From the line containing "def sessionDelete (r" down to the final line of the entries below, restate each line word for word and add nothing.

[Extracted information Boundary: Start]

/-- A request of a connection, before authentication: served, not the provisioning session, within its rates. -/
def request (r : Req) (s : State) (body : State → State) : State :=
  if !mgmtServes s then s
  else
    match s.mgmt.conns.find? (·.id == r.conn) with
    | none => s
    | some c =>
      if c.prov then http 403 s
      else if withinRate c r.second s.mgmt then body (countRequest c r.second s) else retryAfter 1 s

def etagOf (s : State) (x : Resource) : Nat := ((s.mgmt.etags.find? (·.1 == x)).map (·.2)).getD 0

def bumpEtag (x : Resource) (s : State) : State :=
  updMgmt (fun m => { m with etags := (x, etagOf s x + 1) :: m.etags.filter (·.1 != x) }) s

/-- A request on a resource by an authenticated account of a level (R436, R438, R440). -/
def asRole (level : Nat) (res : Resource) (r : Req) (s : State) (body : Account → State → State) : State :=
  request r s fun s =>
    match authenticate r s with
    | (none, s) => http 401 s
    | (some a, s) =>
      if roleLevel a.role < level then http 403 s
      else if (match r.ifMatch with | some e => e != etagOf s res | none => false) then http 412 s
      else body a s

/-- A change of the credential record (R435): refused while the vault is offline, or holds writes. A read-only or failed vault
refuses it as an offline one does (assumption 43). -/
def credChange (s : State) (body : State → State) : State :=
  if s.vault.st != 2 then http 409 s
  else if s.vault.writeHold then retryAfter 10 s
  else body s

def pwOk (n : Nat) : Bool := 12 ≤ n && n ≤ 64

/-! ### Sessions and accounts -/

/-- SESSION_CREATE (R438). -/
def sessionCreate (r : Req) (user password : Nat) (s : State) : State :=
  request r s fun s =>
    match tryPassword user password r.second s with
    | (none, s) => http 401 s
    | (some _, s) =>
      httpBody 201 s.mgmt.nextSession
        (updMgmt (fun m => { m with sessions := m.sessions ++ [(m.nextSession, user)], nextSession := m.nextSession + 1 }) s)

def execSessionCreate (r : Req) (user : Nat) (password : Nat) (s : State) : Out := done s (sessionCreate r user password s)

/-- SESSION_DELETE: one's own session, or any as Administrator. -/
def sessionDelete (r : Req) (n : Nat) (s : State) : State :=
  asRole 0 .sessions r s fun a s =>
    match s.mgmt.sessions.find? (·.1 == n) with
    | none => http 404 s
    | some x => if x.2 = a.user || 2 ≤ roleLevel a.role then
        http 200 (updMgmt (fun m => { m with sessions := m.sessions.filter (·.1 != n) }) s) else http 403 s

def execSessionDelete (r : Req) (session : Nat) (s : State) : Out := done s (sessionDelete r session s)

/-- SESSION_IDLE_TIMEOUT (R438). -/
def execSessionIdleTimeout (session : Nat) (s : State) : Out :=
  done s (updMgmt (fun m => { m with sessions := m.sessions.filter (·.1 != session) }) s)

/-- PASSWORD_LOCKOUT_END (R438). -/
def execPasswordLockoutEnd (user : Nat) (s : State) : Out := done s (updAccount user (fun a => { a with locked := false, fails := [] }) s)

[Extracted information Boundary: End]

**Solution**.
def sessionDelete (r : Req) (n : Nat) (s : State) : State :=
  asRole 0 .sessions r s fun a s =>
    match s.mgmt.sessions.find? (·.1 == n) with
    | none => http 404 s
    | some x => if x.2 = a.user || 2 ≤ roleLevel a.role then
        http 200 (updMgmt (fun m => { m with sessions := m.sessions.filter (·.1 != n) }) s) else http 403 s

def execSessionDelete (r : Req) (session : Nat) (s : State) : Out := done s (sessionDelete r session s)

/-- SESSION_IDLE_TIMEOUT (R438). -/
def execSessionIdleTimeout (session : Nat) (s : State) : Out :=
  done s (updMgmt (fun m => { m with sessions := m.sessions.filter (·.1 != session) }) s)

/-- PASSWORD_LOCKOUT_END (R438). -/
def execPasswordLockoutEnd (user : Nat) (s : State) : Out := done s (updAccount user (fun a => { a with locked := false, fails := [] }) s)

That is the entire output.